Dua Nasihat Untuk Pergaulan
Oleh: Dr H Syarif Husain SAg MSi Dosen/Widyaiswara Balai Diklat Keagamaan Palembang--
Kalian harus bergaul dengan para ulama dan mendengarkan nasihat para hukama, karena Allah Swt, menghidupkan hati yang mati dengan cahaya hikmah (ilmu yang bermanfaat), sebagaimana Dia menghidupkan tanah yang tandus dengan air hujan (HR. Thabrani)
SUMATERAEKSPRES.ID - DALAM pembahasan asbaabul wurudh al-hadits, pembahasan tentang keutamaan ulama dan majelis-majelisnya, bahwa Rasulullah mendahului sabdanya tersebut di atas dengan mukaddimah bahwa Luqman memberikan nasihat, didikan, wejangan kepada puteranya, dengan hadits tersebut di atas.
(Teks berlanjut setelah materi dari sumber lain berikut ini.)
-- ==== Sys2Proof/Machine/State.lean ====
section
/-!
DEFINITION. The state of the engine: every piece of state of spec/10_state.md (R44), the ports of R22 and R36, and the
model's own fields (the parameters of the instantiation, the inputs still to come, the counters of the free values, the
value an operation returned).
Plain data throughout.
-/
namespace Sys2Proof.Machine

/-- A three-valued line level: `x` is "not known to the engine" (00_scope.md R14). -/
inductive Level where
  | lo
  | hi
  | x
  deriving DecidableEq, Repr

/-- `LIFE`: UNBUILT is 0, LIVE is 1 (10_state.md R32). -/
inductive Life where
  | unbuilt
  | live
  deriving DecidableEq, Repr

/-- `SEQ.cmd`, the host command in progress (10_state.md R33). -/
inductive CmdName where
  | idle
  | init
  | sendBytes
  | sendDigits
  | sendNumber
  | enable
  | disable
  | setBrightness
  | teardown
  deriving DecidableEq, Repr

/-- `SEQ.phase` (10_state.md R33). -/
inductive Phase where
  | none
  | a
  | b
  | c
  deriving DecidableEq, Repr

/-- `SEQ.rt`, the transport routine in progress (10_state.md R33). -/
inductive Routine where
  | none
  | start
  | sendByte
  | waitAck
  | stop
  | initSeq
  deriving DecidableEq, Repr

/-- `SEQ`, the sequencer, which stands where a program counter would (10_state.md R33). `payload` is the model's own
bit: the byte of phase (b) now on the wire is a payload byte and not the address command (log 11). -/
structure Seq where
  cmd : CmdName
  phase : Phase
  rt : Routine
  step : Nat
  payload : Bool
  deriving DecidableEq, Repr

/-- `SEQ` between commands: IDLE, NONE, NONE, 0 (10_state.md R33). -/
def Seq.idle : Seq := ⟨.idle, .none, .none, 0, false⟩

/-- The response statuses (60_exceptions.md R230); code 7 is never produced and is left out of the type. -/
inductive Status where
  | ok
  | lineFault
  | ackTimeout
  | badBrightness
  | badDigit
  | badLength
  | badLifecycle
  deriving DecidableEq, Repr

/-- The exceptions (60_exceptions.md R231 to R234). -/
inductive Exn where
  | lineFault (e : ErrVal)
  | ackTimeout
  | badBrightness
  | badDigit
  | badLength
  | badLifecycle
  deriving DecidableEq, Repr

/-- One response: the status, and `e` on LINE_FAULT (10_state.md R36; 60_exceptions.md R230). -/
structure Response where
  status : Status
  err : Option ErrVal
  deriving DecidableEq, Repr

/-- One entry of the trace, named by the tokens of 00_scope.md R16. -/
inductive Tok where
  | c0
  | c1
  | d0
  | d1
  | s0
  | s1
  | wh
  | wf
  | c0e (e : ErrVal)
  | c1e (e : ErrVal)
  | d0e (e : ErrVal)
  | d1e (e : ErrVal)
  | se (e : ErrVal)
  deriving DecidableEq, Repr

/-- The seven line actions (40_line_actions.md). -/
inductive Act where
  | clkLo
  | clkHi
  | dioLo
  | dioHi
  | dioSample
  | waitHalf
  | waitFull
  deriving DecidableEq, Repr

/-- The value the last operation with a result returned to its caller (`return b` of 40_line_actions.md R134, the
results of 42_encoders.md). The model's own field: the spec gives a returned value no register (log 12). -/
inductive Ret where
  | none
  | bit (b : Bool)
  | byte (b : Byte)
  | bytes (bs : List Byte)
  | digits (ds : List Digit)
  deriving DecidableEq, Repr

/-- The state of the engine. -/
@[ext]
structure State where
  /-- MODEL'S OWN, a constant: the parameters of the instantiation, which no operation writes (00_scope.md R10; log 27) -/
  cfg : Params
  /-- `LIFE` (10_state.md R32) -/
  life : Life
  /-- `SEQ` (10_state.md R33) -/
  seq : Seq
  /-- `CLK`, the clock line's shadow register (10_state.md R24) -/
  clk : Level
  /-- `DIO`, the data line's shadow register (10_state.md R24) -/
  dio : Level
  /-- `clk_o`, the level on the clock output (10_state.md R22) -/
  clkO : Bool
  /-- `dio_o`, the level on the data output (10_state.md R22) -/
  dioO : Bool
  /-- `BR`, the brightness (10_state.md R34) -/
  br : BitVec 3
  /-- `EN`, the engine's belief that the display is on (10_state.md R39) -/
  en : Bool
  /-- `LF`, the sticky line-fault flag (10_state.md R40) -/
  lf : Bool
  /-- `ST`, the status of the last response, presented as `rsp_status` (10_state.md R37) -/
  st : Status
  /-- `ERRV`, the error value of the last LINE_FAULT, presented as `rsp_err` (10_state.md R37) -/
  errv : ErrVal
  /-- `SR`, the shift register (10_state.md R26) -/
  sr : Byte
  /-- `BC`, the bit counter (10_state.md R27) -/
  bc : BitVec 4
  /-- `AC`, the acknowledgment poll counter (10_state.md R28) -/
  ac : Byte
  /-- `PB`, the payload buffer: its bytes are those below `PAYLOAD_MAX`, the others do not exist (10_state.md R29; log 6) -/
  pb : Vector Byte Config.payloadTop
  /-- `PLEN`, the number of valid bytes in `PB` (10_state.md R30) -/
  plen : BitVec 4
  /-- `PI`, the payload index (10_state.md R31) -/
  pi : BitVec 4
  /-- `CMD`, the captured host word (10_state.md R31, R36) -/
  cmd : HostWord
  /-- `TR`, the trace, oldest entry first (10_state.md R38) -/
  tr : List Tok
  /-- `rsp_valid` (10_state.md R36, R42; log 13) -/
  rspValid : Bool
  /-- The responses given since power-on, oldest first: part of a run's result (70_reset_and_hazards.md R292; log 13) -/
  responses : List Response
  /-- MODEL'S OWN, an input: the words the host has still to present, next first. `cmd_valid` is "there is one",
  `cmd_word` is the first (10_state.md R21, R36; log 1) -/
  host : List HostWord
  /-- MODEL'S OWN, an input: the scripted draws of the environment, next first (10_state.md R21; log 2) -/
  draws : List Draw
  /-- MODEL'S OWN: how many draws have been made (log 2) -/
  drawn : Nat
  /-- MODEL'S OWN: how many events have left a value unspecified (log 3) -/
  fresh : Nat
  /-- MODEL'S OWN: the value last returned to a caller (log 12) -/
  ret : Ret
  deriving DecidableEq, Repr

/-- Why a step stops. -/
inductive Fault where
  /-- `SEQ` names a command in progress and a step that is in no step table (spec/41_transport.md, 44_lifecycle.md R210):
  raised by the sequencer. Safe: the machine stops where the spec has no position; no run reaches such a state. -/
  | sequencerLost
  /-- The word at the command port decoded to an operation that is no host command: raised at acceptance. Safe, and never
  reached: all eight op codes are host commands (spec/30_encoding.md R92). -/
  | notAHostCommand
  deriving DecidableEq, Repr

/-- Why an operation has no meaning. -/
inductive Refusal where
  /-- An operation of the table that is not modelled yet: raised by exec's arm of that name. Safe. No arm raises it. -/
  | notModelled (mnemonic : String)
  deriving DecidableEq, Repr

/-- Power-on (10_state.md R42). The registers R42 leaves unspecified (`BR`, `SR`, `BC`, `AC`, `PB`, `PLEN`, `PI`, `CMD`,
`ERRV`) and the two output wires hold zero: DESIGN CHOICE, unsafe, log 4. The parameters are the defaults of 00_scope.md R10
(log 15), no host word waits and no draw is scripted. -/
def State.reset : State where
  cfg := Params.default
  life := .unbuilt
  seq := Seq.idle
  clk := .x
  dio := .x
  clkO := false
  dioO := false
  br := 0
  en := false
  lf := false
  st := .ok
  errv := ⟨0⟩
  sr := 0
  bc := 0
  ac := 0
  pb := Vector.replicate Config.payloadTop 0
  plen := 0
  pi := 0
  cmd := 0
  tr := []
  rspValid := false
  responses := []
  host := []
  draws := []
  drawn := 0
  fresh := 0
  ret := .none

end Sys2Proof.Machine
end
Sehingga dapat dimaknai dan diambil hikmahnya bagi kita.
BACA JUGA:Hiduplah Sesuka Sesungguhnya Engkau Akan Jadi Mayit
BACA JUGA:Hikmah Pergantian Tahun Baru Hijriyah
Pertama, apabila kita ingin bahagia dan selamat hidup di dunia, maka kita dianjurkan agar senantiasa dekat dan bergaul dengan para ulama. Dengan bergaul dan senantiasa dekat dengan para ulama, maka kita akan kecipratan kebaikan-kebaikan darinya.
Perumpamaan apabila kita bergaul dengan tukang jualan minyak wangi maka tentu kita pun akan kecipratan wanginya.
Begitulah halnya pula manakala kita bergaul dengan para ulama, tentu kita juga akan mendapatkan kebaikan-kebaikan darinya.
Perumpamaan seperti ini pernah dikemukakan ulama terkenal pada akhir abad kedua hijriyah Hasan Al-Bashri, kata beliau bahwa orang alim itu memiliki keutamaan yang agung di sisi Allah.
Suara goresan penanya adalah tasbih, kitab karyanya adalah ilmu, memandang wajahnya adalah ibadah, tinta penanya setara dengan darahnya orang mati syahid.Nanti di Akhirat bakal dikumpulkan bersama para Anbiya.
Utamakanlah bergaul dengan ulama yang lurus. Apabila kita tidak mengetahui tentang segala sesuatu yang berurusan dengan keimanan, syariat bahkan muamalah, bertanyalah pada mereka.
Kita tauladani sunnah sebagaimana dalam hadits riwayat Imam Thabrani Rasulullah Saw, bersabda: Bergaullah dengan para tokoh dan bertanyalah kepada para ulama serta bersahabatlah dengan orang-orang bijak. (HR. Imam Thabrani).
Dalam memaknai dua hadits tersebut di atas sesungguhnya mengandung maksud bahwa ketiga-tiganya, baik itu para tokoh, para ulama dan orang-orang bijak adalah dikategorikan semuanya sebagai ulama.
Dengan rincian tingkatan bahwa ulama-ulama yang menguasai hukum-hukum Allah adalah ulama yang yang banyak mengeluarkan fatwa dengan permasalahan yang berkaitan dengan hukum-hukum syar’ie.
Adapun ulama yang menguasai ilmu-ilmu tentang Dzat-dzat Allah, (al-Asma’ wa shifat), atau yang lebih utama disebut ilmu makrifat, itulah mereka disebut hukama.